Now we'll actually load our dataset using the classes we defined. Here's what this cell does:

1. **Define sample sizes**: We're using 100 examples each for training and validation to keep this notebook running quickly

2. **Choose a dataset**: We're using "tau/commonsense_qa", which contains multiple-choice questions that test common sense reasoning

3. **Create an instance of our dataset handler** and use it to load the data

4. **Print the dataset sizes** to confirm everything loaded correctly

The CommonsenseQA dataset is perfect for knowledge distillation because it contains challenging questions with five possible answers (labeled A through E). This will test how well our model has learned to reason like the teacher model.

In [None]:
# We can define train and test sample sizes here. Validation size is kept same as test sample size
train_sample_size = 100
val_sample_size = 100

# Sample notebook using the dataset: https://huggingface.co/datasets/tau/commonsense_qa
dataset_name = "tau/commonsense_qa"
input_dataset = CQnAHuggingFaceInputDataset()

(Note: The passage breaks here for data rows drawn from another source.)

-- ==== Sys2Proof/Syntax.lean ====
section
/-! DEFINITION. The commands of the 4820: one constructor per row of spec/opcode_table.json, with the operands that the
event carries from outside the part (a written value, the bytes a read returned, a press message). -/

namespace Sys2Proof

/-- The two sheet slots, A and B; also the names of the two scratch pools (R100, R171). -/
inductive SheetSlot where
  | a
  | b
deriving DecidableEq, Repr

/-- The two ways of a tile-store set (R92). -/
inductive Way where
  | w0
  | w1
deriving DecidableEq, Repr

/-- The two band buffers (R133). -/
inductive BufferId where
  | x
  | y
deriving DecidableEq, Repr

/-- The result codes of the press's RESULT message (R147). -/
inductive PressCode where
  | printed
  | jammed
  | mediaOut
  | rejected
deriving DecidableEq, Repr

/-- What a server-memory read brought back: its bytes, or a bus error. -/
inductive ReadResult where
  | busError
  | data (bytes : List Byte)
deriving DecidableEq, Repr

/-- Whose unit of server-memory work a completion belongs to: the one its user is waiting for, or one whose result is
discarded because its user was reset, abandoned, faulted or cut while it was in progress (R25, R67, R107, R116, R189). -/
inductive UnitOf where
  | current
  | discarded
deriving DecidableEq, Repr

/-- Where in card memory the Local Memory Check found an error (R196). -/
inductive CheckLoc where
  | storeTile (set : Fin 128) (way : Way)
  | scratchTile (pool : SheetSlot) (index : Fin 64)
  | band (buffer : BufferId)
  | glyph (set : Fin 3) (code : Code)
deriving DecidableEq, Repr

/-- The block whose read of card memory found an error (R196, R199). The Caption Unit reads glyphs while it fits
captions (R123) and while it paints them (R129). -/
inductive Reader where
  | composer
  | captionFitting
  | captionPainting
  | pressLink
  | proofWriter
deriving DecidableEq, Repr

/-- The commands and events that reach the part, one constructor per row of spec/opcode_table.json, in its order.
`UnitOf` says of a completion whether its unit's result is still wanted; `ok` is false for a write that ended in a bus
error. -/
inductive Instr where
  | powerOn
  | scrubEnd
  | functionReset
  | reset
  | runStart
  | runDrain
  | abandon
  | depthWrite (value : BitVec 4)
  | pressModeWrite (value : BitVec 2)
  | sweepPresetWrite (value : BitVec 16)
  | chainHeadWrite (value : Addr)
  | wake (value : BitVec 64)
  | eventsWrite (value : BitVec 9)
  | enablesWrite (value : BitVec 9)
  | holdRequest (code : BitVec 3) (pressFirst : Bool)
  | holdRelease (code : BitVec 3) (pressFirst : Bool)
  | checkLogClear
  | poisonSelect (value : BitVec 2)
  | registerWrite (offset size : Nat) (value : BitVec 64)
  | sweepExpiry
  | recordReadStart
  | recordReadDone (u : UnitOf) (r : ReadResult)
  | trailerReadStart
  | trailerReadDone (u : UnitOf) (r : ReadResult)
  | takeStart
  | takenWriteDone (u : UnitOf) (ok : Bool)
  | profileBlockReadStart
  | profileBlockReadDone (u : UnitOf) (r : ReadResult)
  | glyphUnitStart
  | glyphUnitDone (u : UnitOf) (r : ReadResult)
  | ticketReadStart
  | ticketReadDone (u : UnitOf) (r : ReadResult)
  | layoutReadStart
  | layoutReadDone (u : UnitOf) (r : ReadResult)
  | rosterReadStart
  | rosterReadDone (u : UnitOf) (r : ReadResult)
  | subjectReadStart
  | subjectReadDone (u : UnitOf) (r : ReadResult)
  | bannerTextReadStart
  | bannerTextReadDone (u : UnitOf) (r : ReadResult)
  | buildStart
  | buildComplete
  | buildFailure
  | sheetEnterComposing
  | bandPaintDone
  | correctableError (loc : CheckLoc) (by_ : Reader)
  /-- `rowsPainted` counts the rows of the damaged glyph that the painting in progress painted before the failing read;
  it is used for a glyph found damaged in painting alone (R131). -/
  | uncorrectableError (loc : CheckLoc) (by_ : Reader) (rowsPainted : Nat)
  | readyRise
  | readyFall
  | waitTimerExpiry
  | accept (sheetId : BitVec 32)
  | acceptTimerExpiry
  | bandTimerExpiry
  | graceTimerExpiry
  | bandSendDone
  | result (sheetId : BitVec 32) (code : PressCode)
  | resultTimerExpiry
  | bandWriteStart
  /-- `rows` is the number of rows of the band whose writes were issued and have completed. -/
  | bandWriteDone (u : UnitOf) (rows : Nat)
  /-- `rows` says of each row of the band whose write was issued, from the first one on, whether its write completed or ended
  in a bus error (false). -/
  | bandWriteFail (u : UnitOf) (rows : List Bool)
  | reportWriteStart (slot : SheetSlot)
  | reportWriteDone (u : UnitOf) (slot : SheetSlot) (ok : Bool)
  | retireStart
  | resultsWriteDone (u : UnitOf) (ok : Bool)
  | doneWriteDone (u : UnitOf) (ok : Bool)
  | spentWriteStart
  | spentWriteDone (u : UnitOf) (ok : Bool)
  | windowTimerExpiry
  /-- `last` says that no other read of the build is in flight; it is used for a read that ended in a bus error, for the
  reads that follow one, and for a discarded build. -/
  | sourceReadDone (u : UnitOf) (r : ReadResult) (last : Bool)
deriving DecidableEq, Repr

end Sys2Proof
end

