-- ==== Sys2Proof/Machine/Operands.lean ====
section
/-! DEFINITION. The record layouts of chapter 12, read from bytes and written to bytes, and the field encodings of the
register window (R203, R212 to R218). Multi-byte fields are little-endian, signed fields two's complement (R1). -/

namespace Sys2Proof.Machine

/-! ## Bytes -/

/-- Byte `i` of a record. -/
def byteAt (bs : List Byte) (i : Nat) : Byte := bs.getD i 0#8

/-- The 8-bit field at offset `i`. -/
def u8 (bs : List Byte) (i : Nat) : Nat := (byteAt bs i).toNat

/-- The little-endian 16-bit field at offset `i`. -/
def u16 (bs : List Byte) (i : Nat) : Nat := u8 bs i + 256 * u8 bs (i + 1)

/-- The little-endian 32-bit field at offset `i`. -/
def u32 (bs : List Byte) (i : Nat) : Nat := u16 bs i + 65536 * u16 bs (i + 2)

/-- The little-endian 64-bit address at offset `i`. -/
def addrAt (bs : List Byte) (i : Nat) : Addr := BitVec.ofNat 64 (u32 bs i + 4294967296 * u32 bs (i + 4))

/-- The signed 16-bit field at offset `i`. -/
def s16 (bs : List Byte) (i : Nat) : Int := if u16 bs i < 32768 then (u16 bs i : Int) else (u16 bs i : Int) - 65536

/-- The glyph code at offset `i`. -/
def codeAt (bs : List Byte) (i : Nat) : Code := BitVec.ofNat 16 (u16 bs i)

/-- The colour whose three bytes start at offset `i`: red, green, blue. -/
def colourAt (bs : List Byte) (i : Nat) : Colour := ⟨byteAt bs i, byteAt bs (i + 1), byteAt bs (i + 2)⟩

/-- The bytes from offset `i`, `n` of them. -/
def slice (bs : List Byte) (i n : Nat) : List Byte := (bs.drop i).take n

/-- `count` glyph codes from offset `i`, in stored order. -/
def codesAt (bs : List Byte) (i count : Nat) : List Code := (List.range count).map fun j => codeAt bs (i + 2 * j)

/-- A number as `n` little-endian bytes, its higher part dropped. -/
def leBytes (n value : Nat) : List Byte :=
  match n with
  | 0 => []
  | n + 1 => BitVec.ofNat 8 (value % 256) :: leBytes n (value / 256)

/-- A signed number as `n` little-endian bytes, two's complement. -/
def leSigned (n : Nat) (value : Int) : List Byte := leBytes n (value % (2 ^ (8 * n) : Nat)).toNat

/-- The bytes of a colour: red, green, blue. -/
def colourBytes (c : Colour) : List Byte := [c.r, c.g, c.b]

/-- The server address `offset` bytes after `base`. Where the sum passes the top of the address space the spec gives no
address (assumption 3). -/
def serverAddr (base : Addr) (offset : Nat) : Addr :=
  if base.toNat + offset < 2 ^ 64 then BitVec.ofNat 64 (base.toNat + offset) else Config.addressPastTop base offset

/-! ## Order records and folios (R212) -/

/-- The address of slot `n` of a folio (R212). -/
def slotAddr (folio : Addr) (n : Nat) : Addr := folio + BitVec.ofNat 64 (64 * n)

/-- The address of the trailer of a folio (R212). -/
def trailerAddr (folio : Addr) : Addr := folio + 4032#64

/-- The kind byte of an order record (R212). -/
def orderKind (n : Nat) : OrderKind :=
  match n with
  | 1 => .sheet
  | 2 => .profile
  | 3 => .glyphs
  | 4 => .purge
  | 5 => .flush
  | 6 => .storeMode
  | 7 => .press
  | 8 => .mark
  | 9 => .skip
  | _ => .unknown

/-- Whether a record reads as HANDED: hand byte 1 (R2, R212). -/
def isHanded (bs : List Byte) : Bool := byteAt bs 0 == 1#8

/-- The copy of a record that the order window keeps (R6). -/
def orderRecord (addr : Addr) (slot : Nat) (bs : List Byte) : OrderRecord :=
  ⟨addr, slot, orderKind (u8 bs 1), (byteAt bs 2).getLsbD 0, slice bs 4 28⟩

/-- The argument byte at record offset `i` (R212). -/
def OrderRecord.arg8 (o : OrderRecord) (i : Nat) : Nat := u8 o.args (i - 4)

/-- The 16-bit argument at record offset `i`. -/
def OrderRecord.arg16 (o : OrderRecord) (i : Nat) : Nat := u16 o.args (i - 4)

/-- The 32-bit argument at record offset `i`. -/
def OrderRecord.arg32 (o : OrderRecord) (i : Nat) : Nat := u32 o.args (i - 4)

/-- The 64-bit argument at record offset `i`. -/
def OrderRecord.argAddr (o : OrderRecord) (i : Nat) : Addr := addrAt o.args (i - 4)

/-! ## Sheet ticket, layout entry, roster entry (R213) -/

/-- A sheet description that passes R45 and R46, or the detail of the first check that fails. -/
def ticketCheck (bs : List Byte) : Except Detail Ticket :=
  let dest := u8 bs 4
  let width := u16 bs 8
  let height := u16 bs 10
  let proofAddr := addrAt bs 16
  let pitch := u32 bs 24
  let cont := u8 bs 5
  let limit := u8 bs 6
  let budget := u8 bs 7
  let count := u16 bs 28
  let layout := addrAt bs 32
  let roster := addrAt bs 40
  let rosterCount := u16 bs 48
  let start := u16 bs 50
  if dest > 1 then .error .geometry
  else if width < 256 ∨ 3072 < width then .error .geometry
  else if height < 256 ∨ 4800 < height then .error .geometry
  else if dest = 1 ∧ (proofAddr = 0#64 ∨ 2 ^ 64 ≤ proofAddr.toNat + pitch * (height - 1) + 3 * width - 1) then .error .geometry
  else if dest = 1 ∧ pitch < 3 * width then .error .geometry
  else if cont > 1 ∨ (cont = 1 ∧ (limit < 1 ∨ 32 < limit)) then .error .geometry
  else if 3 < budget then .error .geometry
  else if 48 < count then .error .geometry
  else if 0 < count ∧ layout = 0#64 then .error .geometry
  else if 4096 < rosterCount then .error .roster
  else if rosterCount < start then .error .roster
  else if start < rosterCount ∧ roster = 0#64 then .error .roster
  else .ok
    { sheetId := BitVec.ofNat 32 (u32 bs 0)
      dest := if dest = 0 then .press else .proof
      autoLimit := if cont = 1 then some limit else none
      retryBudget := budget
      width := width
      height := height
      background := colourAt bs 12
      proofAddr := proofAddr
      proofPitch := pitch
      entryCount := count
      layoutAddr := layout
      rosterAddr := roster
      rosterCount := rosterCount
      rosterStart := start
      reportAddr := addrAt bs 56 }
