-- ==== Sys2Proof/Safety.lean ====
section
/-! DEFINITION. What holds of every safe state, block by block, in the terms the claims use: each condition is meant to
hold after power-on and to be kept by every step from any state that satisfies it. -/

namespace Sys2Proof.Machine

/-- The register fields: the depth is 1 to 8 (R6), CHAIN_HEAD is aligned (R5), ABANDON reads 1 in DRAINING alone (R207),
the order window holds at most the depth, and a record read in flight is limited to at least one record and at most the
depth (R6). -/
structure RegistersOk (s : State) : Prop where
  depth_pos : 1 ≤ s.window.depth
  depth_le : s.window.depth ≤ Config.maxDepth
  head_aligned : s.window.chainHead.extractLsb' 0 12 = 0#12
  abandon_draining : s.window.abandon = true → s.control.engine = .draining
  window_le : s.walker.window.length ≤ s.window.depth
  limit_le : s.walker.readLimit ≤ s.window.depth
  limit_pos : ∀ n d, s.walker.unit = .recordRead n d → 1 ≤ s.walker.readLimit

/-- The press configuration: every value is in its range, and the grace is at most the band period (R166). -/
structure PressConfigOk (c : PressConfig) : Prop where
  bandPeriod : 5 ≤ c.bandPeriod ∧ c.bandPeriod ≤ 500
  grace : c.grace ≤ c.bandPeriod
  acceptLimit : 100 ≤ c.acceptLimit ∧ c.acceptLimit ≤ 10000
  resultLimit : 1 ≤ c.resultLimit ∧ c.resultLimit ≤ 30
  waitLimit : 1 ≤ c.waitLimit ∧ c.waitLimit ≤ 600

/-- The hold: the window timer runs in DRAINING alone, DRAINING waits for at least one unit, and HELD stands with no unit
in progress (R189 to R193). -/
structure HoldOk (p : Port) : Prop where
  timer : p.windowTimer ≠ none ↔ p.hold = .draining
  draining : p.hold = .draining → 0 < p.outstanding
  held : p.hold = .held → p.outstanding = 0

/-- Whether the result of a unit of the walker is to be discarded. -/
def WalkerUnit.isDiscarded (u : WalkerUnit) : Bool :=
  match u with
  | .none => true
  | .recordRead _ d => d
  | .trailerRead d => d
  | .taken _ _ d => d

/-- Whether a unit of the walker is a read of the chain. -/
def WalkerUnit.isRead (u : WalkerUnit) : Bool :=
  match u with
  | .recordRead _ _ => true
  | .trailerRead _ => true
  | .none => false
  | .taken _ _ _ => false

/-- Whether a unit of the walker is a take. -/
def WalkerUnit.isTake (u : WalkerUnit) : Bool :=
  match u with
  | .taken _ _ _ => true
  | _ => false

/-- The fault record: a cause is held exactly in FAULTED, and an address only there (R23, R209). -/
structure FaultRecordOk (c : Control) : Prop where
  cause : c.cause ≠ .none ↔ c.engine = .faulted
  address : c.engine ≠ .faulted → c.faultAddr = 0#64

/-- The walker's state by the engine's and the walker's own unit (section 1.2; R7, R8, R11, R20, R24): the walker is
STOPPED where the engine is STOPPED or SCRUBBING, at work or waiting in RUNNING, finishing a unit or STOPPED in DRAINING,
and FAULTED in FAULTED alone. A chain read is in flight in SEEKING, a take in TAKING, until a fault discards them. -/
structure WalkerOk (s : State) : Prop where
  idleEngine : s.control.engine = .stopped ∨ s.control.engine = .scrubbing → s.walker.state = .stopped
  running : s.control.engine = .running → s.walker.state ≠ .stopped
  draining : s.control.engine = .draining → s.walker.state = .stopped ∨ s.walker.unit ≠ .none
  drainReads : s.control.engine = .draining → s.walker.unit.isRead = true → s.walker.unit.isDiscarded = true
  drainWindow : s.control.engine = .draining → s.walker.window = []
  faulted : s.walker.state = .faulted ↔ s.control.engine = .faulted
  faultedUnit : s.control.engine = .faulted → s.walker.unit.isDiscarded = true
  takeLost : s.walker.unit.isTake = true → s.walker.unit.isDiscarded = true → s.control.engine = .faulted
  resting : s.walker.state = .stopped ∨ s.walker.state = .idle ∨ s.walker.state = .blocked → s.walker.unit = .none
  reads : s.walker.unit.isRead = true → s.walker.state = .seeking ∨ s.walker.state = .faulted
  takes : s.walker.unit.isTake = true → s.walker.state = .taking ∨ s.walker.state = .faulted
  seekingEmpty : s.walker.state = .seeking ∨ s.walker.state = .idle ∨ s.walker.state = .stopped ∨
    s.walker.state = .faulted → s.walker.window = []
  headWaits : s.walker.state = .blocked ∨ (s.walker.state = .taking ∧ s.walker.unit = .none) → s.walker.window ≠ []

# Note: train_split_name and test_split_name can vary by dataset. They are passed as arguments in load_hf_dataset.
# If validation_split_name is None, the below function will split the train set to create the specified sized validation set.
train, val, _ = input_dataset.load_hf_dataset(
    dataset_name=dataset_name,
    train_sample_size=train_sample_size,
    val_sample_size=val_sample_size,
    train_split_name="train",
    val_split_name="validation",
)

print("Len of train data sample is " + str(len(train)))
print("Len of validation data sample is " + str(len(val)))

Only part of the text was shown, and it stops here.